- Also known as: Kerrisdale High
- Directed by: Michael Robison Philip Spink
- Country of origin: Canada
- Original language: English
- No. of seasons: 9

Production
- Production locations: Vancouver, British Columbia

Original release
- Network: Knowledge Network
- Release: 1992 – 2001

= KidZone =

Television series

KidZone is a Canadian TV show for adolescents that aired on the Knowledge Network in British Columbia from 1992 to 2001. The show is also notable for providing a start for several young stars, including Sarah Chalke, Devon Sawa, Erica Cerra, and Jai West.

==Format==

KidZone initially began as a series of informative skits and interviews. Following the education mandate of the broadcaster, the show managed to present anti-smoking, safety and environmental issues with funding from provincial government agencies and private companies. The entire cast of the show were children, who acted in various sketches and portrayed journalists. At the age of 12, Chalke was the program's environmental reporter.

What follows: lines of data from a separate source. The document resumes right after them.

theorem setBit_clearBit (hb : b < 8) : setBit b (clearBit b v) = setBit b v :=
  BitVec.eq_of_getLsbD_eq fun k _ => by
    simp only [getLsbD_setBit hb, getLsbD_clearBit hb]
    cases decide (b = k) <;> rfl

theorem clearBit_eq_self_iff (hb : b < 8) : clearBit b v = v ↔ v.getLsbD b = false := by
  constructor
  · intro h
    rw [← h, getLsbD_clearBit hb]
    simp
  · refine fun h => BitVec.eq_of_getLsbD_eq fun k _ => ?_
    rw [getLsbD_clearBit hb]
    by_cases hk : b = k
    · subst hk; simp only [h, Bool.and_false]
    · simp [hk]

theorem getLsbD_setBit_of_ne (hb : b < 8) (hk : k ≠ b) : (setBit b v).getLsbD k = v.getLsbD k := by
  simp [getLsbD_setBit hb, hk.symm]

theorem getLsbD_clearBit_of_ne (hb : b < 8) (hk : k ≠ b) : (clearBit b v).getLsbD k = v.getLsbD k := by
  simp [getLsbD_clearBit hb, hk.symm]

end Bits

/-! ### The decoders of line control look at their own bits -/

section Decoders

variable {u v : Byte}

theorem extractLsb'_congr {k n : Nat} (h : ∀ i < n, u.getLsbD (k + i) = v.getLsbD (k + i)) :
    u.extractLsb' k n = v.extractLsb' k n :=
  BitVec.eq_of_getLsbD_eq fun i hi => by rw [BitVec.getLsbD_extractLsb', BitVec.getLsbD_extractLsb', h i hi]

theorem lcrParityOf_congr (h3 : u.getLsbD 3 = v.getLsbD 3) (h4 : u.getLsbD 4 = v.getLsbD 4) :
    lcrParityOf u = lcrParityOf v :=
  congrArg Parity.ofField (extractLsb'_congr fun i hi => by interval_cases i; exacts [h3, h4])

theorem lcrCharLenOf_congr (h0 : u.getLsbD 0 = v.getLsbD 0) (h1 : u.getLsbD 1 = v.getLsbD 1) :
    lcrCharLenOf u = lcrCharLenOf v :=
  congrArg CharLen.ofCode (extractLsb'_congr fun i hi => by interval_cases i; exacts [h0, h1])

theorem lcrOneStopBit_congr (h2 : u.getLsbD 2 = v.getLsbD 2) : lcrOneStopBit u = lcrOneStopBit v := congrArg (!·) h2

/-- A set or a clear of one of bits 5, 6 and 7 is seen by no decoder. -/
theorem lcrDecoders_congr (h : ∀ k < 5, u.getLsbD k = v.getLsbD k) :
    lcrParityOf u = lcrParityOf v ∧ lcrOneStopBit u = lcrOneStopBit v ∧ lcrCharLenOf u = lcrCharLenOf v :=
  ⟨lcrParityOf_congr (h 3 (by decide)) (h 4 (by decide)), lcrOneStopBit_congr (h 2 (by decide)),
    lcrCharLenOf_congr (h 0 (by decide)) (h 1 (by decide))⟩

end Decoders

/-! ### The setters of line control write their own bits -/

section Setters

variable (v : Byte)

/-- A field put into a byte: where the mask keeps the bit and the field has none, the bit is as before. -/
theorem getLsbD_and_or {mask field : Byte} {k : Nat} (hmask : mask.getLsbD k = true) (hfield : field.getLsbD k = false) :
    (v &&& mask ||| field).getLsbD k = v.getLsbD k := by
  rw [BitVec.getLsbD_or, BitVec.getLsbD_and, hmask, hfield, Bool.and_true, Bool.or_false]

/-- The field read back: the mask leaves none of its old bits. -/
theorem extractLsb'_and_or {mask field : Byte} {k n : Nat} (hmask : mask.extractLsb' k n = 0#n) :
    (v &&& mask ||| field).extractLsb' k n = field.extractLsb' k n := by
  rw [BitVec.extractLsb'_or, BitVec.extractLsb'_and, hmask, BitVec.and_zero, BitVec.zero_or]

theorem getLsbD_lcrWithParity (p : Parity) {k : Nat} (hk : k ∈ [0, 1, 2, 5, 6, 7]) :
    (lcrWithParity v p).getLsbD k = v.getLsbD k := by
  have hmask : ∀ k ∈ [0, 1, 2, 5, 6, 7], (0xE7#8).getLsbD k = true := by decide
  have hfield : ∀ k ∈ [0, 1, 2, 5, 6, 7], (codeByte p.code <<< 3).getLsbD k = false := by cases p <;> decide
  exact getLsbD_and_or v (hmask k hk) (hfield k hk)

theorem lcrParityOf_lcrWithParity (p : Parity) : lcrParityOf (lcrWithParity v p) = p := by
  rw [lcrParityOf, lcrWithParity, extractLsb'_and_or v (by decide)]
  cases p <;> decide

One of the recurring sketches on KidZone was Kerrisdale V6M 1Z6, which used a style similar to Beverly Hills, 90210 and Degrassi Junior High to present youth issues. Eventually, KidZone shifted away from its journalistic style and became a docudrama about high school based on the Kerrisdale sketch. This version of the show also aired in the United States as Kerrisdale High.

==KidZone Live==

At the end of its broadcast run in 2001, KidZone was rebranded as KidZone Live. Much like Degrassi Talks, the show featured KidZone actors participating in sketches and call-in discussions on topics oriented toward young viewers. Among the issues covered on KidZone Live were injury prevention, road safety and eliminating racial discrimination.